How to track alcohol calories
To track alcohol calories, count the alcohol itself at about 7 kcal per gram, then add anything mixed in with it. A pint of lager is roughly 180 to 240 kcal, a medium glass of wine is around 150 to 200 kcal, and a single spirit on its own is about 55 to 65 kcal before you add a mixer. Log the drink when you have it, not the next morning, because these calories are the ones people forget first. That is the whole idea. The rest is just knowing where the numbers come from.
Here is how it works in plain terms.
Why alcohol has calories at all
Alcohol is the fourth thing in food and drink that carries energy, alongside protein, carbs and fat. It sits at about 7 kcal per gram, which puts it between carbs at 4 and fat at 9.
| Source | Calories per gram |
|---|---|
| Protein | 4 kcal |
| Carbs | 4 kcal |
| Alcohol | 7 kcal |
| Fat | 9 kcal |
So alcohol is nearly as calorie-dense as fat. Your body cannot store it, so it burns the alcohol first and puts everything else on hold while it does. That is one reason a few drinks alongside a meal can quietly nudge the scales.
The two parts of any drink
Every alcoholic drink is really two things stacked together, and you count both.

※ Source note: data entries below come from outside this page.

-- ==== Sys2Proof/Tests/Slice0.lean ====
section
/-! SUPPORT. Tests and witnesses. Every expected value is the spec's: the encodings of 30_encoding.md and the vectors of
95_test_vectors.md, named in each comment. The witnesses show states that meet the hypotheses of the obligations. -/

namespace Sys2Proof.Tests

open Sys2Proof.Machine

/-! ## Well-formedness: ill-formed terms are refused -/

/-- LINE with three text bytes and a length of two (R69). -/
theorem test_wf_refuses_line_length : (Instr.line 0 0 2 [0x41, 0x42, 0x43]).wf = false := by decide

/-- WRCTRL's opcode byte is not reserved (R76). -/
theorem test_wf_refuses_low_reserved : (Instr.reserved 0x08).wf = false := by decide

/-! ## Decoding: bytes written out from the encodings -/

/-- F0 opcodes 0x00, 0x01, 0x05; a byte left over stays (R69, R70). -/
theorem test_decode_f0 :
    decode [0x00, 0x09] = .ok (.nop, [0x09]) ∧ decode [0x01] = .ok (.init, []) ∧ decode [0x05] = .ok (.clear, []) := by
  decide

/-- V-P2, V-P3, V-K2: F1 (R69). -/
theorem test_decode_f1 :
    decode [0x02, 0x0C] = .ok (.cmd 0x0C, []) ∧ decode [0x03, 0xFF] = .ok (.data 0xFF, []) ∧
      decode [0x08, 0xFE] = .ok (.wrctrl 0xFE, []) := by decide

/-- V-F1: F2, row before x (R69). -/
theorem test_decode_cursor : decode [0x04, 0x05, 0x53] = .ok (.cursor 5 83, []) := by decide

/-- V-C1: F3, row, column, character (R69). -/
theorem test_decode_char : decode [0x06, 0x01, 0x13, 0x5A] = .ok (.char 1 19 0x5A, []) := by decide

/-- V-L1: F4, the text after the length (R69). -/
theorem test_decode_line :
    decode [0x07, 0x02, 0x4C, 0x03, 0x48, 0x69, 0x21, 0x05] = .ok (.line 2 76 3 [0x48, 0x69, 0x21], [0x05]) := by
  decide

/-- The bounds of the reserved opcodes (R76). -/
theorem test_decode_reserved :
    decode [0x09, 0x00] = .ok (.reserved 0x09, [0x00]) ∧ decode [0xFF] = .ok (.reserved 0xFF, []) := by decide

/-- A request that lacks bytes is rejected by name (R71). -/
theorem test_decode_missing :
    decode [] = .error .noOpcode ∧ decode [0x06, 0x00, 0x03] = .error (.missingOperands 0x06) ∧
      decode [0x07, 0x00, 0x00, 0x02, 0x41] = .error (.missingOperands 0x07) := by decide

/-- Table words: bit 0 is the least significant bit of the first byte. -/
theorem test_table_words :
    decodeTableWord 8 0x00 = some .nop ∧ decodeTableWord 16 0x2102 = some (.cmd 0x21) ∧
      decodeTableWord 24 0x280204 = some (.cursor 2 40) ∧ decodeTableWord 32 0x41030006 = some (.char 0 3 0x41) ∧
      decodeTableWord 8 0x13 = some (.reserved 0x13) := by decide

/-- A LINE whose text bytes lie above the word reads zeros there. -/
theorem test_table_word_line : decodeTableWord 32 0x02000107 = some (.line 1 0 2 [0x00, 0x00]) := by
  decide +kernel

/-! ## The machine, one request or one step -/

/-- The answer of an outcome, looked at through `f`. -/
def seen {α : Type} (o : Host.Outcome State Fault Refusal) (f : State → α) : Option α :=
  match o with
  | .next t => some (f t)
  | .fault _ => none
  | .refused _ => none

/-- After INIT: display out of reset, no shadow cursor. -/
def ready : State :=
  { State.reset with
    pins := { State.reset.pins with rst := true }
    status := { State.reset.status with initDone := true }
    trace := [.set .rst true] }

/-- After INIT, with the shadow cursor at (r, x). -/
def shadowAt (r : BitVec 3) (x : BitVec 7) : State :=
  { ready with curRow := r, curCol := x, status := { ready.status with curValid := true } }

/-- After INIT, in pixel columns. -/
def pixelMode : State := { ready with cidx := false }

/-- The shadow cursor, row and column, if valid. -/
def shadow (s : State) : Option (Nat × Nat) :=
  if s.status.curValid then some (s.curRow.toNat, s.curCol.toNat) else none

/-- V-K1: the register reads after block reset. -/
theorem test_reset_reads :
    (List.range 8).map (fun a => (readRegister (BitVec.ofNat 3 a) State.reset).toNat) = [0, 1, 0, 0, 0, 0, 0, 0] := by
  decide

/-- V-T1, 0xA5: the wire trace of the byte has 23 events; SDIN ends 1. -/
theorem test_transmit_A5 :
    (wireTrace State.reset.pins (transmit 0xA5 State.reset).trace).length = 23 ∧
      (transmit 0xA5 State.reset).pins.sdin = true := by decide

/-- V-T2: the wire trace of 0x80 begins with SDIN 1, a pulse, SDIN 0, a pulse. -/
theorem test_transmit_80 :
    (wireTrace State.reset.pins (transmit 0x80 State.reset).trace).take 6 =
      [.set .sdin true, .set .sclk true, .set .sclk false, .set .sdin false, .set .sclk true, .set .sclk false] := by
  decide

/-- V-P1: the shadow wraps from (0, 83) to (1, 0) and from (5, 83) to (0, 0). -/
theorem test_advance_wraps :
    shadow (advanceCursor (shadowAt 0 83)) = some (1, 0) ∧ shadow (advanceCursor (shadowAt 5 83)) = some (0, 0) := by
  decide

/-- V-P2: CMD leaves the shadow invalid and DC at 0; V-E1: before INIT it is flagged. -/
theorem test_cmd :
    seen (exec (.cmd 0x0C) (shadowAt 2 10)) (fun t => (shadow t, t.pins.dc, t.trace.length)) = some (none, false, 26) ∧
      seen (exec (.cmd 0x0C) State.reset) (fun t => (t.status.errPreinit, t.errcode)) = some (true, 0x02) := by
  decide

/-- V-P3: DATA 0xFF from (0, 83). -/
theorem test_data : seen (exec (.data 0xFF) (shadowAt 0 83)) (fun t => (shadow t, t.pins.dc, t.pins.sdin)) =
    some (some (1, 0), true, true) := by decide

/-- V-E1: DATA before INIT sets ERR_PREINIT, records 0x03, and is sent. -/
theorem test_data_preinit :
    seen (exec (.data 0x12) State.reset) (fun t => (t.status.errPreinit, t.errcode, t.trace.length)) =
      some (true, 0x03, 25) := by decide

/-- The reference configuration of `INIT_SEQ` (95_test_vectors.md). -/
def referenceSeq : List Byte := [0x21, 0xB1, 0x04, 0x14, 0x20, 0x0C]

- The alcohol. This is the pure ethanol in the drink. More units means more alcohol, which means more calories.
- The mixer or the rest of the drink. Tonic, cola, juice, the sugar in a cider, the cream in a liqueur. These carry their own calories on top.
A gin on its own is light. A gin and full-fat tonic is a different story, because the tonic can add as much again. Diet mixers cut that second part close to zero, which is the easiest single swap if you are watching the total.
Rough calories for common drinks
These are ballpark figures. The real number depends on the strength, the measure and what is mixed in, so treat them as a starting point rather than gospel.
- Pint of lager or beer (568ml): around 180 to 240 kcal, higher for stronger craft beers.
- Medium glass of wine (175ml): around 150 to 200 kcal, red or white.
- Large glass of wine (250ml): around 220 to 280 kcal.
- Single spirit (25ml), on its own: around 55 to 65 kcal.
- Pint of cider: around 200 to 250 kcal, more for the sweeter ones.
Strength drives most of the difference. A 4% lager and a 6% craft beer look identical in the glass, but the stronger one carries noticeably more. When a label gives the ABV, a higher number means more calories in the same measure.
How to log each type
The trick is to match the actual measure to the actual strength, then add the mixer separately if there is one.
A pint. Log it as a pint of that specific beer or cider if you can. If not, pick the closest match by strength: a standard 4% lager, a stronger ale, a sweet cider. The strength is what matters most.
A glass of wine. Check the pour. A pub medium is 175ml, a large is 250ml, and a generous home pour can be bigger than either. Log the size you actually drank, not the size you meant to.
A spirit and mixer. Log the spirit by its measure, single or double, then log the mixer as a separate item. A double gin is two singles. Full-fat tonic and cola carry real calories, so they earn their own line.
Fettle (stayfettle.com) has these UK drinks built in, so you can search "pint of lager" or "glass of red wine" and log it in a couple of taps. It is free and there is no account to set up.
Why drink calories are the easy ones to forget
Alcohol calories slip through for a few honest reasons. You do not chew a drink, so it never registers as food. Rounds happen fast, and by the third one the count has gone fuzzy. And the calories that come with drinking often arrive later, in the crisps, the kebab or the fry-up the next morning.
The fix is simple: log the drink as you order it, while you still remember the measure. A quick tap at the bar beats trying to reconstruct a whole evening the next day. If you know a big night is coming, you can even leave a little room in your target for it, the same way you might for a large meal.
One honest note
These figures are general guidance, not medical advice. If you drink, the NHS suggests keeping it to no more than 14 units a week spread over a few days, with some drink-free days. That is a sensible frame, not a health claim. If you have a health condition, are pregnant, take medication, or have any concerns about your drinking, speak to your GP or a registered professional. Tracking the calories is about awareness, nothing more.